EXERCISE DESCRIPTION: Below are some records. Return exactly the lines from the one containing "def decodeCsr (r" through the one containing "(R63): INIT. -/", both included, and only those.

RECORDS PROVIDED:
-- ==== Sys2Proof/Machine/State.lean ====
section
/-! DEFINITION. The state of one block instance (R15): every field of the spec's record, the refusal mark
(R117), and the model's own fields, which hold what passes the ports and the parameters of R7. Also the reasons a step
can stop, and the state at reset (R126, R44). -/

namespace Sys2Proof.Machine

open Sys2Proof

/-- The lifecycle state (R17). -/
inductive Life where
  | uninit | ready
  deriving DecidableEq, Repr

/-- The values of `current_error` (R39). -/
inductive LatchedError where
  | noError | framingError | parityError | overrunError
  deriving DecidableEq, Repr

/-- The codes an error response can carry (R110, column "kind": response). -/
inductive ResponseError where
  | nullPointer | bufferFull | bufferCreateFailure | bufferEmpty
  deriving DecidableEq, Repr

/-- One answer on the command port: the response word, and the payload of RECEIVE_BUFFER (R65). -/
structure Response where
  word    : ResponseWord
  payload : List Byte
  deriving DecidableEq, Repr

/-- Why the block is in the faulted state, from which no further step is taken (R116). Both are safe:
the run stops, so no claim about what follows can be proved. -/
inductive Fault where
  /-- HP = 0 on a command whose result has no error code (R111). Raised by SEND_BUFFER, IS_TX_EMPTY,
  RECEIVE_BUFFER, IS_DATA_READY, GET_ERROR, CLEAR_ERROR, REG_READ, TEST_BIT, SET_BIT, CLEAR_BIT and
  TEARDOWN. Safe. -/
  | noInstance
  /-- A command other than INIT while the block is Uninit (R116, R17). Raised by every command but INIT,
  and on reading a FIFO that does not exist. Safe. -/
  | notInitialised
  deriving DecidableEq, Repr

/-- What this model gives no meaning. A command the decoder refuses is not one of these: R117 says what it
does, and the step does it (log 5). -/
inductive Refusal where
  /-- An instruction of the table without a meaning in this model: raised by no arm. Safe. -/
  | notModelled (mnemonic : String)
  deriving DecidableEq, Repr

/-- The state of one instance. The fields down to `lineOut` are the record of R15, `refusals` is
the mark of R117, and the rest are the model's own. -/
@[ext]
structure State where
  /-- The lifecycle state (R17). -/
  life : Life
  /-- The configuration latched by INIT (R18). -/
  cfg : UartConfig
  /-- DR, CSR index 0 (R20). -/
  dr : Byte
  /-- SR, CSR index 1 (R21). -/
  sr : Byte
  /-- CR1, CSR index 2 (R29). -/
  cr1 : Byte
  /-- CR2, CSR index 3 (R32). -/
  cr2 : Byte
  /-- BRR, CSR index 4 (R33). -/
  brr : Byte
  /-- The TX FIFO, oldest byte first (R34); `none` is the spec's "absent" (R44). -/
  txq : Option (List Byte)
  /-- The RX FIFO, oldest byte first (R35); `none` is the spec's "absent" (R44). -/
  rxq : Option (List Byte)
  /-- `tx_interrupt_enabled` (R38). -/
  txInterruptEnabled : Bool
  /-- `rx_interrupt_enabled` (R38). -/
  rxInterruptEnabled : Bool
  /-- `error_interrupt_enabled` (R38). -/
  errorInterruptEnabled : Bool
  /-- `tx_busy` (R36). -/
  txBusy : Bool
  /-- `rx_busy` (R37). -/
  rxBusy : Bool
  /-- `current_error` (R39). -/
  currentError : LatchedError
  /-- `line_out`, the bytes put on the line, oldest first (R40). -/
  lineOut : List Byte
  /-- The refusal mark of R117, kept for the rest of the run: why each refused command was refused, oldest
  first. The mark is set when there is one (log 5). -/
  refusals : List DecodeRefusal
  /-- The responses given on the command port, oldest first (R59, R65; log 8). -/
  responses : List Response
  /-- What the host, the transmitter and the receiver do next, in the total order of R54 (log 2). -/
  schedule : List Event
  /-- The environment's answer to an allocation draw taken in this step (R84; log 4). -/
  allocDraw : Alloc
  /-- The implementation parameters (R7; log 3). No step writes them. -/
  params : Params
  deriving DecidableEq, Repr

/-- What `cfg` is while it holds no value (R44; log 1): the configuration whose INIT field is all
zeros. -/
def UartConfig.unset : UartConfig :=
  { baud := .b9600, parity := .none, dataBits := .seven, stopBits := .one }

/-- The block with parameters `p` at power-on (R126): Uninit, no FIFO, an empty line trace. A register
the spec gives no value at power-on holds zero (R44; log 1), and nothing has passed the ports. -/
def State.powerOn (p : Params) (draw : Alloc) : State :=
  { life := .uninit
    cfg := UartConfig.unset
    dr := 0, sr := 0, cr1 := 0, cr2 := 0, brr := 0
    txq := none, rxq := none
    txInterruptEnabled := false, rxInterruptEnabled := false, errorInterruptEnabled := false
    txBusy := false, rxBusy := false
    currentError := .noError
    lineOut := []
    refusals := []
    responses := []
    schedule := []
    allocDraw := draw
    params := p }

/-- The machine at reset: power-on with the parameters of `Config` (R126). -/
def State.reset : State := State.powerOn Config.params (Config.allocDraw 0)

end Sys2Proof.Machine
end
==
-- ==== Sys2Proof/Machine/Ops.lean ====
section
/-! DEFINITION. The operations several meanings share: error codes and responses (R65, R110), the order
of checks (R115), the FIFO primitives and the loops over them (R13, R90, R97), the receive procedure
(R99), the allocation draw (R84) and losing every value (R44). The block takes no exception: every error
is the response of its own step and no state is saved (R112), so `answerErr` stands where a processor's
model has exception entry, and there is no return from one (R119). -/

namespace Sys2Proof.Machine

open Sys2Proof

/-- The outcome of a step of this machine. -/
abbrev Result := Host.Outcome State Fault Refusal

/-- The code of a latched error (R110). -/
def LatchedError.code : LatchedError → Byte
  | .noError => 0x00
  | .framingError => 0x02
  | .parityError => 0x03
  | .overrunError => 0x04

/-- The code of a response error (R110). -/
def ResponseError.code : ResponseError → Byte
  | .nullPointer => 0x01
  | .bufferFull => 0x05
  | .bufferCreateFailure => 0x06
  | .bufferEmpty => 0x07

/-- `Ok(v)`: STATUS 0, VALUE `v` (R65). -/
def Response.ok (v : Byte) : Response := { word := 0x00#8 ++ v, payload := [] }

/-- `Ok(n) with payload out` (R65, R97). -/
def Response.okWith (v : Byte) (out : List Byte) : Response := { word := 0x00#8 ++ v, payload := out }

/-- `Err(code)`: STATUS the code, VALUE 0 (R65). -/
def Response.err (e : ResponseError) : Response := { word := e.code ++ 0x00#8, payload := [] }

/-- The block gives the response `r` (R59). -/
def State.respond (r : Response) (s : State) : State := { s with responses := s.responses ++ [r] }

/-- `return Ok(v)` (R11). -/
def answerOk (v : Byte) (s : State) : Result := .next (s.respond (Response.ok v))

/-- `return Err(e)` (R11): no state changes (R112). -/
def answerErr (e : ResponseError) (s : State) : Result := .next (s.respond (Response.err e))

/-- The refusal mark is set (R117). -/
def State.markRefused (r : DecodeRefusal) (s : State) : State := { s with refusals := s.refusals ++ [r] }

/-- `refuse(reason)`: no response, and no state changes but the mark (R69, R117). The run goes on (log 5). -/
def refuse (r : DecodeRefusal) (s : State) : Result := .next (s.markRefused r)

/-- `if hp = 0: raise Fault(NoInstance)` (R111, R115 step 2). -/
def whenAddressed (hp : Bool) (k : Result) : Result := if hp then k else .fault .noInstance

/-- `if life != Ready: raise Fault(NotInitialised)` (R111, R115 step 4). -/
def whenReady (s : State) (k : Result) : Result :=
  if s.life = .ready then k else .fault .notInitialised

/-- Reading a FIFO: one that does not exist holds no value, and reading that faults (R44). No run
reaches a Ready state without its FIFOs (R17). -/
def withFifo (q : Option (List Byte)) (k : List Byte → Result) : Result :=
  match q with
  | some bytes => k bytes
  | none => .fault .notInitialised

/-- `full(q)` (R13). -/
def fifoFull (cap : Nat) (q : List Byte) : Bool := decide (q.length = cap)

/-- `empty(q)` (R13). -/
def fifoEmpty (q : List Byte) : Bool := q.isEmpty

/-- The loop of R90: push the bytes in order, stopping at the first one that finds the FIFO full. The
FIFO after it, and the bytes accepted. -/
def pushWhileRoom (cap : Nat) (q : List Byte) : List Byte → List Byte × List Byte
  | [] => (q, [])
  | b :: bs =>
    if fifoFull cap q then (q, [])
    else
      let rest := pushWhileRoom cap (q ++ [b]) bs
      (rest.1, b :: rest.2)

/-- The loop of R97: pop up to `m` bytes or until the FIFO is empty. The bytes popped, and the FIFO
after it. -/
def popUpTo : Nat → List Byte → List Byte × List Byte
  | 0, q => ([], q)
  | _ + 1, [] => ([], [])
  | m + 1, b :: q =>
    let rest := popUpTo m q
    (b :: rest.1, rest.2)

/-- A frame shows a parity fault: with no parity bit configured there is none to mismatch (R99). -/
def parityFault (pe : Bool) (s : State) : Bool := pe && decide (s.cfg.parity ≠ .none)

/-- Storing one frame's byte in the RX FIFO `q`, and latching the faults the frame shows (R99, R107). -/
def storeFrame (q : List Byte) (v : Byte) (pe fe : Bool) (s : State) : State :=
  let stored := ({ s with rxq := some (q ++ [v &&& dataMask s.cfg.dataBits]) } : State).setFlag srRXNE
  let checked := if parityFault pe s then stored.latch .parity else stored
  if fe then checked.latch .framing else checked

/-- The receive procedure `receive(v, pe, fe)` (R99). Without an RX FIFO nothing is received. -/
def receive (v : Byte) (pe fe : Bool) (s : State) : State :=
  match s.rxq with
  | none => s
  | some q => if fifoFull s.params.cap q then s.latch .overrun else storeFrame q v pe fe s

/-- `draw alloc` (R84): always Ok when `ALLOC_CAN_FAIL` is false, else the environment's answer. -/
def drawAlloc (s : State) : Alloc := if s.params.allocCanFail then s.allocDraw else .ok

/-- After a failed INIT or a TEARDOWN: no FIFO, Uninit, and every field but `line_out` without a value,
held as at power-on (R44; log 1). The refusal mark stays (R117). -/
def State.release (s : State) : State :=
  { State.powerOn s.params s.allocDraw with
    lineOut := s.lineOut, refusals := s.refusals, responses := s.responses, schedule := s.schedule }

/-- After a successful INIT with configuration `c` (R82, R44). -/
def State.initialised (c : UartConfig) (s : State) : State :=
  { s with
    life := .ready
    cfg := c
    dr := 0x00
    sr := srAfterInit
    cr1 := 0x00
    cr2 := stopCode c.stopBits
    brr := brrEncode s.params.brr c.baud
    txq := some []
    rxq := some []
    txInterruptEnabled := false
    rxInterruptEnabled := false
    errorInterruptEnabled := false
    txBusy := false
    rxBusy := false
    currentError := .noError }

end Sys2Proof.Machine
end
==
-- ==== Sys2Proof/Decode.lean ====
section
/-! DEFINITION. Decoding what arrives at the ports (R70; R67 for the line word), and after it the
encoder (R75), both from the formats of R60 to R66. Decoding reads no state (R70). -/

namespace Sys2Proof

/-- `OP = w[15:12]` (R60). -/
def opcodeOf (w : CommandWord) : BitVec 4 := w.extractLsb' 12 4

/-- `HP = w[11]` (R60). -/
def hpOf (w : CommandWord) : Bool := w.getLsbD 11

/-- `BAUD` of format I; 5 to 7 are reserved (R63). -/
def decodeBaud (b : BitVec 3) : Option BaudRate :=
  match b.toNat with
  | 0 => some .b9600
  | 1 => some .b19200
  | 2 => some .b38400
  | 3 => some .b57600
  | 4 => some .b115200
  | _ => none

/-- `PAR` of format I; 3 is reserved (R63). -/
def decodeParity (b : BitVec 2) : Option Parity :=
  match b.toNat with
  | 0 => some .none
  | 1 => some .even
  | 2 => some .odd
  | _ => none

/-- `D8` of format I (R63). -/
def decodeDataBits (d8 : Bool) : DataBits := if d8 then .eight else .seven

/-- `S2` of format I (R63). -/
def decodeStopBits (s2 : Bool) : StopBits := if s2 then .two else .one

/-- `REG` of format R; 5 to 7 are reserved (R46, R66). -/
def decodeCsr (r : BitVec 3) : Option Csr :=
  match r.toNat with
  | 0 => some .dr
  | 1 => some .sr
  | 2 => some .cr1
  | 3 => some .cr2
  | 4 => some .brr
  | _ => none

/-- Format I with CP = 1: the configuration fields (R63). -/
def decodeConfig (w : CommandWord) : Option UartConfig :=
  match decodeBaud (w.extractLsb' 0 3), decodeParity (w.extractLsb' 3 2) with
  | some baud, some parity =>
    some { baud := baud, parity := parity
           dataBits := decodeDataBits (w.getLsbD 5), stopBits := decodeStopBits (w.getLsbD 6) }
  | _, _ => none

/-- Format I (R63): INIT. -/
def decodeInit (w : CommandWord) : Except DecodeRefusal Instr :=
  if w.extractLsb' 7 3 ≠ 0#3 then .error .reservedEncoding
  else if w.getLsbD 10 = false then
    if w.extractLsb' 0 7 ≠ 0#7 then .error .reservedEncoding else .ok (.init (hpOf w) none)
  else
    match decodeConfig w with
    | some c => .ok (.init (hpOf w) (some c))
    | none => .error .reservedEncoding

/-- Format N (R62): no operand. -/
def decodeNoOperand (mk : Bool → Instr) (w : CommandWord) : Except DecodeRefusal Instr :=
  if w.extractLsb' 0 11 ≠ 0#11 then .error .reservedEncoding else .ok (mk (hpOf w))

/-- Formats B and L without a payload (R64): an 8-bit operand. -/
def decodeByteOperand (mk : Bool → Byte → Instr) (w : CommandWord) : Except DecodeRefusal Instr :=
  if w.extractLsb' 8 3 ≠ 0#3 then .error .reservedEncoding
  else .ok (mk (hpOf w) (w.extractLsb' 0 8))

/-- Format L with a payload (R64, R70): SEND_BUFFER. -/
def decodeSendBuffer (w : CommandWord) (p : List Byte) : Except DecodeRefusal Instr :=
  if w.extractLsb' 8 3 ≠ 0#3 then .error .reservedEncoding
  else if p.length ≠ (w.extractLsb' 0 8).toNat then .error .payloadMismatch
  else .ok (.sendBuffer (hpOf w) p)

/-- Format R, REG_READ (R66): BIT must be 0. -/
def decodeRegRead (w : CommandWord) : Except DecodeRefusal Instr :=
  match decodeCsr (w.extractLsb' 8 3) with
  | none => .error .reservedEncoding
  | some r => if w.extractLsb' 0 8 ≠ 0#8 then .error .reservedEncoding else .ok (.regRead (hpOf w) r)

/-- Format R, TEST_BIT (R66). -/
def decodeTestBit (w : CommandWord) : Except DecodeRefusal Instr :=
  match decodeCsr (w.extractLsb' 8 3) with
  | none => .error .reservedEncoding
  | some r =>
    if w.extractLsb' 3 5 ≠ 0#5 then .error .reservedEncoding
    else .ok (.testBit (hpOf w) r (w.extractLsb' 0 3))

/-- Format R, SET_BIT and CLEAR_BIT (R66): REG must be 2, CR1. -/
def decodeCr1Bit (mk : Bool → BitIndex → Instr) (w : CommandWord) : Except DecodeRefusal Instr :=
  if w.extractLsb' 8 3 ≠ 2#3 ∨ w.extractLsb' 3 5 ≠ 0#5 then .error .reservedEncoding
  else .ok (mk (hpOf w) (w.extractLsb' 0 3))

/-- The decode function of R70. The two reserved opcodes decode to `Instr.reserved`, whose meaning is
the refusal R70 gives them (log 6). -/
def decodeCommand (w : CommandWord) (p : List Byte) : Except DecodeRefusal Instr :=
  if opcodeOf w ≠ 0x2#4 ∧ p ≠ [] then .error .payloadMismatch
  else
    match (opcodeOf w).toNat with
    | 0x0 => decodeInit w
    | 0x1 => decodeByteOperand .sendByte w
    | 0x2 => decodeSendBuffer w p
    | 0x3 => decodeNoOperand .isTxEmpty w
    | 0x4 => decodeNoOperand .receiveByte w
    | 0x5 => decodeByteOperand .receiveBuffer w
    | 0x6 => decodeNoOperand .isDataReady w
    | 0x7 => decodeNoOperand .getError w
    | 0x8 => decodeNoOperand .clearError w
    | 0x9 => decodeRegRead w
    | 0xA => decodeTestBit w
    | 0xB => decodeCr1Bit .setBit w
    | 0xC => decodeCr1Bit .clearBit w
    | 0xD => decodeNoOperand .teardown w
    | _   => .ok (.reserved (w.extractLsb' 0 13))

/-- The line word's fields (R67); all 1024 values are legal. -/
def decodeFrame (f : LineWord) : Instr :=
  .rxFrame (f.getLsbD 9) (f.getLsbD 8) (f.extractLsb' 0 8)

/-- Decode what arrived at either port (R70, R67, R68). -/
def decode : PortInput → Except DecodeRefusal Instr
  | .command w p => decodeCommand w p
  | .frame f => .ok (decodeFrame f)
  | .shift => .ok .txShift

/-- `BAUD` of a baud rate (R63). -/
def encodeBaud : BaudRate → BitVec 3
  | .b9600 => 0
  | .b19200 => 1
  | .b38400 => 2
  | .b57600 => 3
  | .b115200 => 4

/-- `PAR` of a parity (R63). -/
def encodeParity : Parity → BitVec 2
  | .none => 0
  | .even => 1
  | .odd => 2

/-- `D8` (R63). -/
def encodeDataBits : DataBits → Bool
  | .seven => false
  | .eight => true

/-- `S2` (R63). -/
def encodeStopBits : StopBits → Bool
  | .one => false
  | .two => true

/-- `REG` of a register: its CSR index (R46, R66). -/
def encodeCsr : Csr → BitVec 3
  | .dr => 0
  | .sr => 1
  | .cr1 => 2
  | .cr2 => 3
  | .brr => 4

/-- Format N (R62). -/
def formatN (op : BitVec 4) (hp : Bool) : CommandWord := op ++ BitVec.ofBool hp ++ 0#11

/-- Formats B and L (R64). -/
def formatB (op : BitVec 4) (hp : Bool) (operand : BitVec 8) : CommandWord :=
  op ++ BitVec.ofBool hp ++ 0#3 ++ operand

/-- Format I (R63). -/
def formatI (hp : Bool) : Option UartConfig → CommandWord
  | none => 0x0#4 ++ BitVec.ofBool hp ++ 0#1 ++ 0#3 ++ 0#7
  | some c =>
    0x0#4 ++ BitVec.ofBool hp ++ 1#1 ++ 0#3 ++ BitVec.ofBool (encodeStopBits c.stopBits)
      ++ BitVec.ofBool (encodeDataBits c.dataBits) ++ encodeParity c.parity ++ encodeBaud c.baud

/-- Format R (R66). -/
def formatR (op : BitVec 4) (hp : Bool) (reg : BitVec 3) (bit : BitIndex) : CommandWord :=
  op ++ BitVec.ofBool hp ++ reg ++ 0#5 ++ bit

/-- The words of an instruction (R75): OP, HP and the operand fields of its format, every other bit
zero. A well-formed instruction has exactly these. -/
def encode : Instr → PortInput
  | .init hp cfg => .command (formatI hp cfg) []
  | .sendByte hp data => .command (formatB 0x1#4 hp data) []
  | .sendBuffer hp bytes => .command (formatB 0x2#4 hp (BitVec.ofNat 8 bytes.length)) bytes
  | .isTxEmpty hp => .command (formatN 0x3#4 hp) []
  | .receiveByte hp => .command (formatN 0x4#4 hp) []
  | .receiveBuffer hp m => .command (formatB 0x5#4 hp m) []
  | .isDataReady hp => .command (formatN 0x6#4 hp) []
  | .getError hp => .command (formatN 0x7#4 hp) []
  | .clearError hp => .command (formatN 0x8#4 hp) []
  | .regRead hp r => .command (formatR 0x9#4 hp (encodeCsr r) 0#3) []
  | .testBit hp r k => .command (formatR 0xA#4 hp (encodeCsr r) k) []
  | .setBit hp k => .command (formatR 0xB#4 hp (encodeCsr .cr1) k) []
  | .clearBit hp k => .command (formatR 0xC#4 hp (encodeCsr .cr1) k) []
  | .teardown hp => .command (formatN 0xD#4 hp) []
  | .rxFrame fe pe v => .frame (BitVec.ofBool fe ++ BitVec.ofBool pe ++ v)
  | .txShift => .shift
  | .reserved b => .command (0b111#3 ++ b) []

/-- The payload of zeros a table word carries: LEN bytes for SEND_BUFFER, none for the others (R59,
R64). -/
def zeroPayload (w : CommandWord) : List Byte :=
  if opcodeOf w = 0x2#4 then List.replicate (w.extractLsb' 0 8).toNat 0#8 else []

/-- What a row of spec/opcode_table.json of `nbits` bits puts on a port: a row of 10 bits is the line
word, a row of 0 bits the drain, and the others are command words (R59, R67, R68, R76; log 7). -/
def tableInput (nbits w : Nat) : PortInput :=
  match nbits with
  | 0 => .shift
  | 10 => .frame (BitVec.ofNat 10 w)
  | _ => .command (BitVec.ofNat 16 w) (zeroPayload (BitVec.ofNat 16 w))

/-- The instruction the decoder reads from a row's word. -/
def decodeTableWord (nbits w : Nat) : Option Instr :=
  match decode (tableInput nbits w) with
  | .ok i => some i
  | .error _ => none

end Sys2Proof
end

EXERCISE OUTPUT:
def decodeCsr (r : BitVec 3) : Option Csr :=
  match r.toNat with
  | 0 => some .dr
  | 1 => some .sr
  | 2 => some .cr1
  | 3 => some .cr2
  | 4 => some .brr
  | _ => none

/-- Format I with CP = 1: the configuration fields (R63). -/
def decodeConfig (w : CommandWord) : Option UartConfig :=
  match decodeBaud (w.extractLsb' 0 3), decodeParity (w.extractLsb' 3 2) with
  | some baud, some parity =>
    some { baud := baud, parity := parity
           dataBits := decodeDataBits (w.getLsbD 5), stopBits := decodeStopBits (w.getLsbD 6) }
  | _, _ => none

/-- Format I (R63): INIT. -/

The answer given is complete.